A reviewer of a previous version of this manuscript has noted that it would potentially be of considerable interest to have the capability to record MEG neural activity at a sampling rate comparable to that used in acoustic analyses of speech, i.e., 16 kHz or greater, allowing researchers to probe MEG data for brain activities associated with high frequency acoustic features such as fricatives, in addition to the lower frequency speech movement signals addressed in the present study. This is likely to be possible in the future with ongoing advances in digital storage and processing capacities, but maximal sampling rates of current commercial MEG systems are typically in the range of circa 4 kHz. For the purposes of the present study the acoustic data serve as markers of where events have occurred and the 4 kHz sampling rate is sufficient for lower frequency features such as formants. The time-aligned high sample rate audio signal is used where a more detailed inspection of the acoustic signals is required (e.g., to assess speech errors).

Implications for Developmental and Clinical Studies

The problem of how humans develop speech is a central, unanswered question of neurolinguistics. The topic has been and remains conspicuously under-studied (58). Studies of this type will inform and constrain theoretical models of language and will have practical implications for significant global medical and health issues. Speech and language problems are the most common and frequent developmental concerns of parents and of speech-language pathologists, general practitioners and pediatricians. These include developmental speech disorders such as stuttering and childhood apraxia of speech; and also, the now well-replicated finding of a greater incidence of comorbid motor coordination and planning problems in children with language impairments (59).

The neural control of speech is also highly relevant to acquired apraxias, and to the burgeoning fields of speech prosthetics and brain computer interfaces (60). It bears on the study of hearing loss, which has profound effects on speech production, and hearing technology including hearing aids and cochlear implants. A greater understanding of the neurophysiology of speech motor control is essential for grappling with the problem that medical interventions can have different effects on speech and non-speech motor control systems: this has been reported for treatments as diverse as levodopa therapy, pallidotomy, fetal, dopamine transplants, and pallidal or thalamic stimulation (61).

Conclusions

The present results demonstrate that the MASK technique can be used to reliably characterize movement profiles and kinematic parameters that reflect development of speech motor control, while simultaneously measuring the brain activities that provide this control.

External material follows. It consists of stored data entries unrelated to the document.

theorem completesApart_of_host (i : Instr) (s : State) (hs : Latched i s) (hp : s.pipe = .host) : CompletesApart i s :=
  ⟨next_cmdeng_of_outcome i s .success hs hp, fun c => next_cmdeng_of_outcome i s (.deviceIo c) hs hp⟩

/-! ### The gate -/

/-- A command whose meaning is a body behind the gate is refused outside READY, whatever the body (41_display_lifecycle R122, R123). -/
theorem gateRefuses_of_exec_eq_gated (i : Instr) (body : State → Out) (h : ∀ s, exec i s = gated s (body s)) : GateRefuses i := by
  intro s hs
  have refused (hl : s.lifecycle ≠ .ready) : exec i s = .next (Ended s (errValue 0 i.opcode.toNat (lcause s.lifecycle).toNat 2)) := by
    rw [h s, gated_not_ready s _ hl, State.finishWith_eq i s _ hs]
    rfl
  refine ⟨fun hl => ?_, fun hl => ?_⟩
  · rw [refused (by simp [hl]), hl]
    rfl
  · rw [refused (by simp [hl]), hl]
    rfl

/-- Each of R122's commands is a body behind the gate: nothing of it runs before the gate has passed. -/
theorem exec_eq_gated (i : Instr)
    (hi : i ∈ [Instr.setrot, .setlowlight, .setpix, .getpix, .setpixs, .fill, .clear, .setmatrix, .getmatrix, .fliph, .flipv]) :
    ∃ body : State → Out, ∀ s, exec i s = gated s (body s) := by
  cases i with
  | setrot | setlowlight | setpix | getpix | setpixs | fill | clear | setmatrix | getmatrix | fliph | flipv => exact ⟨_, fun _ => rfl⟩
  | nop | init | close | pack | unpack | hex2rgb | rgb2hex | showmsg => simp at hi

/-- Settles O20: each of the commands is a body behind the gate. -/
theorem gatedCommandsNeedReady : Obligations.GatedCommandsNeedReady := by
  intro i hi
  obtain ⟨body, h⟩ := exec_eq_gated i hi
  exact gateRefuses_of_exec_eq_gated i body h

/-! ### The configuration operands -/

/-- A non-negative number of degrees is held exactly as the low half of ARG (30_encoding R98). -/
theorem rotationDegrees_eq_natCast_iff (arg : Word) (n : Nat) (hn : n < 32768) :
    rotationDegrees arg = (n : Int) ↔ arg.toNat % 65536 = n := by
  have hf := field_toNat arg 0 16
  simp only [rotationDegrees, BitVec.toInt_eq_toNat_cond]
  split <;> omega

theorem rotationCode_quarterTurns (k : Nat) (hk : k < 4) : rotationCode ((90 * k : Nat) : Int) = some (BitVec.ofNat 2 k) := by
  interval_cases k <;> rfl

theorem rotationCode_of_not_quarterTurns (d : Int) (h : ∀ k : Nat, k < 4 → d ≠ (90 * k : Nat)) : rotationCode d = none := by
  refine if_neg ?_
  rintro (hd | hd | hd | hd)
  · exact h 0 (by omega) hd
  · exact h 1 (by omega) hd
  · exact h 2 (by omega) hd
  · exact h 3 (by omega) hd

theorem lowlightOperand_eq (arg : Word) : lowlightOperand arg = decide (arg.toNat % 2 = 1) := Nat.testBit_zero arg.toNat

/-! ### The configuration commands in READY -/

theorem exec_setrot_of_code (s : State) (k : BitVec 2) (hl : s.lifecycle = .ready)
    (h : rotationCode (rotationDegrees s.regs.arg) = some k) : exec .setrot s = State.finishWith .success { s with rot := k } := by
  show execSetrot s = _
  rw [execSetrot, gated_ready s _ hl, h]

theorem exec_setrot_of_none (s : State) (hl : s.lifecycle = .ready) (h : rotationCode (rotationDegrees s.regs.arg) = none) :
    exec .setrot s = s.finishWith (.validation .rotation 0) := by
  show execSetrot s = _
  rw [execSetrot, gated_ready s _ hl, h]

theorem exec_setlowlight_of_ready (s : State) (hl : s.lifecycle = .ready) :
    exec .setlowlight s = State.finishWith .success { s with lowlight := lowlightOperand s.regs.arg } := gated_ready s _ hl

/-- Settles O18, from the degrees that ARG holds. -/
theorem setrotStoresQuarterTurns : Obligations.SetrotStoresQuarterTurns := by
  refine ⟨gatedCommandsNeedReady .setrot (by simp), fun s hs hl => ⟨fun k hk harg => ?_, fun harg => ?_⟩⟩
  · have hdeg := (rotationDegrees_eq_natCast_iff s.regs.arg (90 * k) (by omega)).mpr harg
    rw [exec_setrot_of_code s _ hl (hdeg ▸ rotationCode_quarterTurns k hk)]
    exact finishWith_success_of_pending .setrot s _ rfl hs
  · have hdeg (k : Nat) (hk : k < 4) : rotationDegrees s.regs.arg ≠ (90 * k : Nat) :=
      mt (rotationDegrees_eq_natCast_iff s.regs.arg (90 * k) (by omega)).mp (harg k hk)
    rw [exec_setrot_of_none s hl (rotationCode_of_not_quarterTurns _ hdeg)]
    exact State.finishWith_eq .setrot s _ hs

/-- Settles O19, from the bit that ARG holds. -/
theorem setlowlightTakesBitZero : Obligations.SetlowlightTakesBitZero := by
  refine ⟨gatedCommandsNeedReady .setlowlight (by simp), fun s hs hl => ?_⟩
  rw [exec_setlowlight_of_ready s hl, lowlightOperand_eq]
  exact finishWith_success_of_pending .setlowlight s _ rfl hs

MASK brings articulography into the brain itself and thereby bridges a crucial methodological gap between the fields of speech science and cognitive neuroscience. The importance of this gap has recently been emphasized by invasive ECoG studies which have demonstrated that speech motor cortex operates by encoding and computing speech kinematic parameters that can be derived only with detailed measurements of the movements of individual articulators, including non-line-of-sight measurements of the oral cavity. This new capability sets the stage for innovative cross-disciplinary efforts to understand the neuromotor control of human speech production.

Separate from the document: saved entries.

-- ==== Sys2Proof/Machine/Compare.lean ====
section
/-!
DEFINITION. The compare instructions (45_compare_branch.md R300 to R311).
-/

namespace Sys2Proof.Machine

/-- Compare R[r] or the pair with an operand as signed numbers (45 R300 (a)). -/
def State.compareWith (s : State) (r : Reg) : Wide → State
  | .one w => s.setCC (arithmeticCompare (s.reg r) w)
  | .two d => s.setCC (arithmeticCompare (s.pair r) d)

/-- Compare under the mask R4, which masks both words of a doubleword (45 R300 (b), R310). -/
def State.compareMasked (s : State) (r : Reg) : Wide → State
  | .one w => s.setCC (maskedCompare ((s.reg r ^^^ w) &&& s.mask))
  | .two d => s.setCC (maskedCompare ((s.pair r ^^^ d) &&& (s.mask ++ s.mask)))

/-- CAMB to CAMD. -/
def compareMemoryOp (r : Reg) (m : MemRef) (s : State) : Act State :=
  withOperand m (fun s d => .ok (s.compareWith r d.extend)) s

/-- CMMB to CMMD. -/
def compareMaskedMemoryOp (r : Reg) (m : MemRef) (s : State) : Act State :=
  withOperand m (fun s d => .ok (s.compareMasked r d.extend)) s

/-- CAMB (45 R301). -/
def opCamb (r : Reg) (m : MemRef) (s : State) : Act State := compareMemoryOp r m s

/-- CAMB as an instruction of the program. -/
def execCamb (r : Reg) (m : MemRef) (s : State) : Host.Outcome State Fault Refusal :=
  runWord (opCamb r m) s

/-- CAMH (45 R302). -/
def opCamh (r : Reg) (m : MemRef) (s : State) : Act State := compareMemoryOp r m s

/-- CAMH as an instruction of the program. -/
def execCamh (r : Reg) (m : MemRef) (s : State) : Host.Outcome State Fault Refusal :=
  runWord (opCamh r m) s

/-- CAMW (45 R303). -/
def opCamw (r : Reg) (m : MemRef) (s : State) : Act State := compareMemoryOp r m s

/-- CAMW as an instruction of the program. -/
def execCamw (r : Reg) (m : MemRef) (s : State) : Host.Outcome State Fault Refusal :=
  runWord (opCamw r m) s

/-- CAMD (45 R304). -/
def opCamd (r : Reg) (m : MemRef) (s : State) : Act State := compareMemoryOp r m s

/-- CAMD as an instruction of the program. -/
def execCamd (r : Reg) (m : MemRef) (s : State) : Host.Outcome State Fault Refusal :=
  runWord (opCamd r m) s

/-- CAR (45 R305). -/
def opCar (d src : Reg) (s : State) : Act State := 
  .ok (s.compareWith d (.one (s.reg src)))

/-- CAR as an instruction of the program. -/
def execCar (d src : Reg) (s : State) : Host.Outcome State Fault Refusal :=
  runHalf (opCar d src) s

/-- CI (45 R306). -/
def opCi (r : Reg) (imm : BitVec 16) (s : State) : Act State := 
  .ok (s.compareWith r (.one (sextHalf imm)))

/-- CI as an instruction of the program. -/
def execCi (r : Reg) (imm : BitVec 16) (s : State) : Host.Outcome State Fault Refusal :=
  runWord (opCi r imm) s

/-- CMMB (45 R307). -/
def opCmmb (r : Reg) (m : MemRef) (s : State) : Act State := compareMaskedMemoryOp r m s

/-- CMMB as an instruction of the program. -/
def execCmmb (r : Reg) (m : MemRef) (s : State) : Host.Outcome State Fault Refusal :=
  runWord (opCmmb r m) s

/-- CMMH (45 R308). -/
def opCmmh (r : Reg) (m : MemRef) (s : State) : Act State := compareMaskedMemoryOp r m s

/-- CMMH as an instruction of the program. -/
def execCmmh (r : Reg) (m : MemRef) (s : State) : Host.Outcome State Fault Refusal :=
  runWord (opCmmh r m) s

/-- CMMW (45 R309). -/
def opCmmw (r : Reg) (m : MemRef) (s : State) : Act State := compareMaskedMemoryOp r m s

/-- CMMW as an instruction of the program. -/
def execCmmw (r : Reg) (m : MemRef) (s : State) : Host.Outcome State Fault Refusal :=
  runWord (opCmmw r m) s

/-- CMMD (45 R310). -/
def opCmmd (r : Reg) (m : MemRef) (s : State) : Act State := compareMaskedMemoryOp r m s

/-- CMMD as an instruction of the program. -/
def execCmmd (r : Reg) (m : MemRef) (s : State) : Host.Outcome State Fault Refusal :=
  runWord (opCmmd r m) s

/-- CMR (45 R311). -/
def opCmr (d src : Reg) (s : State) : Act State := 
  .ok (s.compareMasked d (.one (s.reg src)))

/-- CMR as an instruction of the program. -/
def execCmr (d src : Reg) (s : State) : Host.Outcome State Fault Refusal :=
  runHalf (opCmr d src) s

end Sys2Proof.Machine
end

The impacts of such research flow from the fact that articulography, the current state-of-the-art for studies of speech motor control, measures only the final output of the brain's speech production system. Concurrent MEG neuroimaging powerfully extends the state-of-the-art into the brain itself. In turn, concurrent articulography promises to dramatically improve the precision and inferential power of MEG measures of speech-related brain activity. These studies can therefore facilitate a shift in the current focus of the field and set the stage for new collaborative efforts across a number of disciplines including linguistics, kinesiology, developmental psychology, neuroscience and speech pathology. The results will bear on and eventually inform diagnostic methods and interventions for speech fluency and other motor speech disorders, which are the most common developmental disorders encountered by families, speech-language pathologists, pediatricians, and general practitioners.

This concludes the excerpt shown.